-- ==== Sys2Proof/Safety.lean ====
section
/-! DEFINITION. What a sound state is: the invariants the manual's prose gives, in the words the statements use. -/

namespace Sys2Proof.Machine

/-- R183: the interrupt line is asserted exactly when some event flag and its enable bit are both set. -/
def State.LineDriven (s : State) : Prop := s.control.line = ((s.control.events &&& s.control.enable) != 0)

/-- The written places of the cell store, and the contents it keeps of the others, are in canonical form: strictly rising, each
with the 200 bytes of a cell. -/
def State.StoreSound (s : State) : Prop := s.store.cells.wf = true ∧ s.store.residue.wf = true

/-- R95, R99: KEY_BUSY is 1 exactly while an install is in flight; a slot is INSTALLING exactly when the install in flight
writes it; and a slot that its program's parity record in force names as active is not INSTALLING. -/
structure Keys.Sound (k : Keys) : Prop where
  busy : k.busy = k.install.isSome
  installing : ∀ p q, k.slot p q = .installing ↔ ∃ i, k.install = some i ∧ i.program = p ∧ i.parity = q
  active : ∀ p q, k.isProtected p q = true → k.slot p q ≠ .installing

/-- R94: the record of a CLEAR program is not in force and its active parity is CLEAR. -/
def Keys.ClearIsClear (k : Keys) : Prop :=
  ∀ p, (k.records.look p).scrambled = false → (k.records.look p).inForce = false ∧ (k.records.look p).active = none

/-- The key unit is sound. -/
def State.KeysSound (s : State) : Prop := s.keys.Sound ∧ s.keys.ClearIsClear

/-- R63: every debt that a program owes, that a report on its way names, or that a job carries is at most 8 cells. -/
structure State.DebtsBounded (s : State) : Prop where
  owed : ∀ p, s.allocator.debt.look p ≤ Config.debtLimit
  reported : ∀ r ∈ s.allocator.reports, r.debt ≤ Config.debtLimit
  carried : ∀ j ∈ s.recoder.jobs, j.debt ≤ Config.debtLimit

/-- The phases of a take between its check of the window count and the write of the slot (R18, R19). -/
def IntakePhase.isTaking : IntakePhase → Bool
  | .stateRead => true
  | .recordRead => true
  | .sliceTable _ => true
  | .sideTable _ _ => true
  | .headRead _ _ _ _ _ => true
  | .taken _ _ => true
  | _ => false

/-- R32: a window's count stays within 0..4, and a take in progress has found it below 4. -/
structure State.WindowsBounded (s : State) : Prop where
  bounded : ∀ p, (s.ctx p).window.count ≤ 4
  roomToTake : ∀ i, s.controller.intake = some i → i.phase.isTaking = true → (s.ctx i.program).window.count < 4

/-- R139, R144: the side queue and the reserved messages that may return to it fit its 32 places. -/
def State.SideBounded (s : State) : Prop := s.side.queue.length + s.side.reserved.length ≤ Config.sideQueueLimit

/-- R166: one fault record write at most is in flight, and it is that of the head of the queue; behind it each program has at
most one request waiting. -/
structure State.FaultQueueSound (s : State) : Prop where
  head : s.reporter.faultQueue = [] ↔ s.reporter.faultWrite = none
  waiting : (s.reporter.faultQueue.tail.map FaultRequest.program).Nodup

/-- No page is out of the free list and the retired set but the page under test. -/
structure State.StoreQuiet (s : State) : Prop where
  engine0 : s.recoder.re0.phase = .idle
  engine1 : s.recoder.re1.phase = .idle
  side : s.side.build = none
  line : s.line.buildingPages = [] ∧ s.line.sendingPages = [] ∧ s.line.holdingPages = []

/-- R116: every page is at every moment in exactly one place. The rest says what keeps it so: the retired set is in ascending
order, only a build holds pages, the page under test is within its range, and the work that moves pages goes on in the
device states it belongs to alone (R171). -/
structure State.PagesSound (s : State) : Prop where
  onePlace : s.pageHolders.flatten.Perm (List.range Config.pageCount)
  rising : s.store.retired.Pairwise (· < ·)
  queued : ∀ j ∈ s.recoder.queue, j.pages = []
  engines : ∀ e j w, (s.recoder.engine e).phase = .coding j w ∨ (s.recoder.engine e).phase = .passEnded j w → j.pages = []
  test : ∀ t, s.store.test = some t →
    t.last < Config.pageCount ∧ (∀ p ∈ t.page, p ≤ t.last) ∧ (t.phase = .between → t.next ≤ t.last)
  quiet : s.control.device ≠ .running → s.control.device ≠ .draining → s.StoreQuiet
  testing : s.store.test.isSome = true → s.control.device = .testing ∨ s.control.device = .halting
  starting : s.control.start.isSome = true → s.control.device = .starting
  timed : s.timer.running = true → s.control.device = .running ∨ s.control.device = .draining
  allocating : s.allocator.inFlight.isSome = true → s.timer.running = true

/-! ### What the ends of some work leave -/

/-- R126: from s to t the result record of a test is being written at the directory address DIRECTORY holds, or, where it holds
0 or no multiple of 8, the test has ended without a write. -/
def State.RecordsTest (s : State) (x : PageTest) (t : State) : Prop :=
  (s.control.directory ≠ 0 ∧ s.control.directory.toNat % 8 = 0 →
    t = { s with
      store := { s.store with test := some { x with phase := .writing } }
      link := { s.link with
        accesses := s.link.accesses ++
          [{ tag := s.link.nextTag, agent := .pageTest, kind := .write, addr := s.control.directory + 0x54, length := 8
             key := none, region := 0xFF, data := testBytes x.tested x.usable x.retired x.next }]
        nextTag := s.link.nextTag + 1 } }) ∧
  (s.control.directory = 0 ∨ s.control.directory.toNat % 8 ≠ 0 →
    t = { s with store := { s.store with test := some { x with phase := .ended .directoryAccess } } })
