-- ==== Sys2Proof/Certificates/Slice0/Obligations.lean ====
section
/-! DEFINITION. The statements for the provers, from the numbered rules of spec/. Where a statement says how the state
changes it gives the whole next state, or names every part that may change: what it does not name is unchanged. -/

open Sys2Proof Sys2Proof.Machine

/-! ### The machine as a whole -/

/-- A step takes the command at the front of the queue and runs it on the state with the queue's rest. On an empty queue the
block idles: that is the model's choice (log 4). -/
def Obligations.StepRunsTheFrontCommand : Prop :=
  (∀ (c : Instr) (rest : List Instr) (s : State), step (s.setPending (c :: rest)) = exec c (s.setPending rest)) ∧
    ∀ s : State, s.pending = [] → step s = .next s

/-- No command changes the queue of the commands that wait behind it; the queue is the model's (log 37). -/
def Obligations.ExecLeavesTheQueue : Prop :=
  ∀ (c : Instr) (s t : State), exec c s = .next t → t.pending = s.pending

/-- The state after power-on reset meets every invariant that the statements below say a step keeps. -/
def Obligations.ResetMeetsTheInvariants : Prop :=
  State.reset.LineDriven ∧ State.reset.StoreSound ∧ State.reset.KeysSound ∧ State.reset.DebtsBounded ∧
    State.reset.WindowsBounded ∧ State.reset.SideBounded ∧ State.reset.FaultQueueSound ∧ State.reset.PagesSound

/-- R183: the interrupt line is asserted exactly when some event flag and its enable bit are both set: every step keeps it
so. A raise of an enabled flag asserts it, a write to EVENTS or EVENT_ENABLE decides it at once, and every reset clears both
registers and releases it (RESET then sets COMMAND_DONE). -/
def Obligations.StepKeepsTheLineDriven : Prop :=
  (∀ s t : State, s.LineDriven → step s = .next t → t.LineDriven) ∧
    (∀ (s : State) (f : EventFlag), f.bit &&& s.control.enable ≠ 0 → (s.raise f).control.line = true) ∧
    (∀ (s t : State) (v : Word), exec (.events v) s = .next t ∨ exec (.eventEnable v) s = .next t → t.LineDriven) ∧
    ∀ s : State,
      (∃ t, exec .powerOnReset s = .next t ∧ t.control.events = 0 ∧ t.control.enable = 0 ∧ t.control.line = false) ∧
      (∃ t, exec .busFunctionReset s = .next t ∧ t.control.events = 0 ∧ t.control.enable = 0 ∧ t.control.line = false) ∧
      ∃ t, exec .reset s = .next t ∧ t.control.events = 1 ∧ t.control.enable = 0 ∧ t.control.line = false

/-- Every step keeps the written places of the cell store, and what it keeps of the contents of the others, in their canonical
form: strictly rising, each with the 200 bytes of a cell (R113, R118, R119, R128). -/
def Obligations.StepKeepsTheStoreSound : Prop :=
  ∀ s t : State, s.StoreSound → step s = .next t → t.StoreSound

/-- R94, R95, R98, R99: KEY_BUSY is 1 exactly while an install is in flight, a slot is INSTALLING exactly when that install
writes it, no active slot of a record in force is INSTALLING, and a CLEAR record is never in force. -/
def Obligations.StepKeepsTheKeysSound : Prop :=
  ∀ s t : State, s.KeysSound → step s = .next t → t.KeysSound

/-- R63: no debt exceeds 8 cells. -/
def Obligations.StepKeepsTheDebtsBounded : Prop :=
  ∀ s t : State, s.DebtsBounded → step s = .next t → t.DebtsBounded

/-- R32: a window's count stays within 0..4. -/
def Obligations.StepKeepsTheWindowsBounded : Prop :=
  ∀ s t : State, s.WindowsBounded → step s = .next t → t.WindowsBounded

/-- R139, R140, R144: the side queue never exceeds 32 entries, the returning messages included. -/
def Obligations.StepKeepsTheSideBounded : Prop :=
  ∀ s t : State, s.SideBounded → step s = .next t → t.SideBounded

/-- R166: a write is in flight or just ended exactly while the queue holds a request, and behind the head each program has at
most one. -/
def Obligations.StepKeepsTheFaultQueueSound : Prop :=
  ∀ s t : State, s.FaultQueueSound → step s = .next t → t.FaultQueueSound

/-- R116: every cell store page is in exactly one place at all times. -/
def Obligations.StepKeepsThePagesSound : Prop :=
  ∀ s t : State, s.PagesSound → step s = .next t → t.PagesSound

/-- R179, R185: DIRECTORY changes at the writes of its two words and at the resets that clear it, and at nothing else. -/
def Obligations.DirectoryChangesOnlyAtItsWrites : Prop :=
  ∀ (c : Instr) (s t : State), exec c s = .next t → t.control.directory ≠ s.control.directory →
    (∃ v, c = .registerWrite .directoryLow v) ∨ (∃ v, c = .registerWrite .directoryHigh v) ∨ c = .powerOnReset ∨
      c = .busFunctionReset

/-- R175: the interval number changes at a boundary, at START completion and at the resets, and at nothing else. -/
def Obligations.IntervalNumberChangesOnlyAtBoundaries : Prop :=
  ∀ (c : Instr) (s t : State), exec c s = .next t → t.timer.number ≠ s.timer.number →
    (∃ b, c = .boundary b) ∨ c = .startComplete ∨ c = .reset ∨ c = .powerOnReset ∨ c = .busFunctionReset

/-- R93: a key slot changes at a KEY_DATA write, at an install end, at an ERASE and at the resets, and at nothing else: not at
START, STOP, HALT or a program's start. -/
def Obligations.KeySlotsChangeOnlyThroughTheWindow : Prop :=
  ∀ (c : Instr) (s t : State), exec c s = .next t → t.keys.slots ≠ s.keys.slots →
    (∃ h, c = .keyData h) ∨ c = .installEnd ∨ (∃ p q, c = .erase p q) ∨ c = .reset ∨ c = .powerOnReset ∨
      c = .busFunctionReset

/-- No command is refused, and a command stops in one case alone: a CELL_REQUEST whose entry names a place that no build has
written (R118). That the model stops there is its choice (log 11). -/
def Obligations.OnlyAnUnwrittenPlaceStops : Prop :=
  ∀ (c : Instr) (s : State),
    (∀ r, exec c s ≠ .refused r) ∧
      ∀ f, exec c s = .fault f →
        f = .unwrittenPlace ∧ (∃ check, c = .cellRequest check) ∧ s.line.active = true ∧
          ∃ p page place,
            (s.line.sending.look p).entries[(s.line.sending.look p).next]? = some (.stored page place) ∧
              s.store.cells.read (placeIndex page place) = none

/-! ### The key unit -/

/-- R96: an accepted KEY_SELECT write sets the selection, the data index, the staged half and KEY_IGNORED, and the key result
its operation gives. While KEY_BUSY is 1 every KEY_SELECT and KEY_DATA write is ignored and sets KEY_IGNORED alone (R100). -/
def Obligations.KeySelectSetsTheSelection : Prop :=
  ∀ (p : Program) (q : Parity) (code : BitVec 3) (half : Word) (s : State),
    (s.keys.busy = false →
      exec (.keySelectNone p q) s =
          .next { s with keys := { s.keys with
            selProgram := p, selParity := q, selOperation := .none, dataIndex := 0, staged := 0, ignored := false
            result := .none } } ∧
        exec (.load p q) s =
          .next { s with keys := { s.keys with
            selProgram := p, selParity := q, selOperation := .load, dataIndex := 0, staged := 0, ignored := false
            result := .none } } ∧
        (2 < code.toNat →
          exec (.badOperation p q code) s =
            .next { s with keys := { s.keys with
              selProgram := p, selParity := q, selOperation := .none, dataIndex := 0, staged := 0, ignored := false
              result := .badOperation } })) ∧
      (s.keys.busy = true →
        ∀ c, c = .keySelectNone p q ∨ c = .load p q ∨ c = .erase p q ∨ c = .badOperation p q code ∨ c = .keyData half →
          exec c s = .next { s with keys := { s.keys with ignored := true } })

/-- R97: an accepted ERASE is refused where the record is in force and the slot is its active parity; otherwise the slot
becomes EMPTY, whatever it held. Every other slot, every event flag and all else stays, STATUS shows the key result, and in
a sound unit no slot is INSTALLING then. -/
def Obligations.EraseEmptiesAnUnprotectedSlot : Prop :=
  ∀ (p : Program) (q : Parity) (s : State), s.keys.busy = false →
    ((s.keys.records.look p).inForce = true ∧ (s.keys.records.look p).active = some q →
      ∃ t, exec (.erase p q) s = .next t ∧ (statusWord t).extractLsb' 29 3 = 3 ∧
        t = { s with keys := { s.keys with
          selProgram := p, selParity := q, selOperation := .erase, dataIndex := 0, staged := 0, ignored := false
          result := .refusedActive } }) ∧
    (¬ ((s.keys.records.look p).inForce = true ∧ (s.keys.records.look p).active = some q) →
      ∃ t, exec (.erase p q) s = .next t ∧ t.keys.slot p q = .empty ∧ (statusWord t).extractLsb' 29 3 = 2 ∧
        (∀ p' q', (p', q') ≠ (p, q) → t.keys.slot p' q' = s.keys.slot p' q') ∧
        t = { s with keys := { s.keys with
          slots := t.keys.slots, selProgram := p, selParity := q, selOperation := .erase, dataIndex := 0, staged := 0
          ignored := false, result := .erased } }) ∧
    (s.keys.Sound → ∀ p' q', s.keys.slot p' q' ≠ .installing)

++++++++++

## ASSIGNMENT
Word for word, output the lines of the data from its first line through the line where "with the 200 bytes of a cell. -/" appears, and stop there.

## SOLUTION
-- ==== Sys2Proof/Safety.lean ====
section
/-! DEFINITION. What a sound state is: the invariants the manual's prose gives, in the words the statements use. -/

namespace Sys2Proof.Machine

/-- R183: the interrupt line is asserted exactly when some event flag and its enable bit are both set. -/
def State.LineDriven (s : State) : Prop := s.control.line = ((s.control.events &&& s.control.enable) != 0)

/-- The written places of the cell store, and the contents it keeps of the others, are in canonical form: strictly rising, each
with the 200 bytes of a cell. -/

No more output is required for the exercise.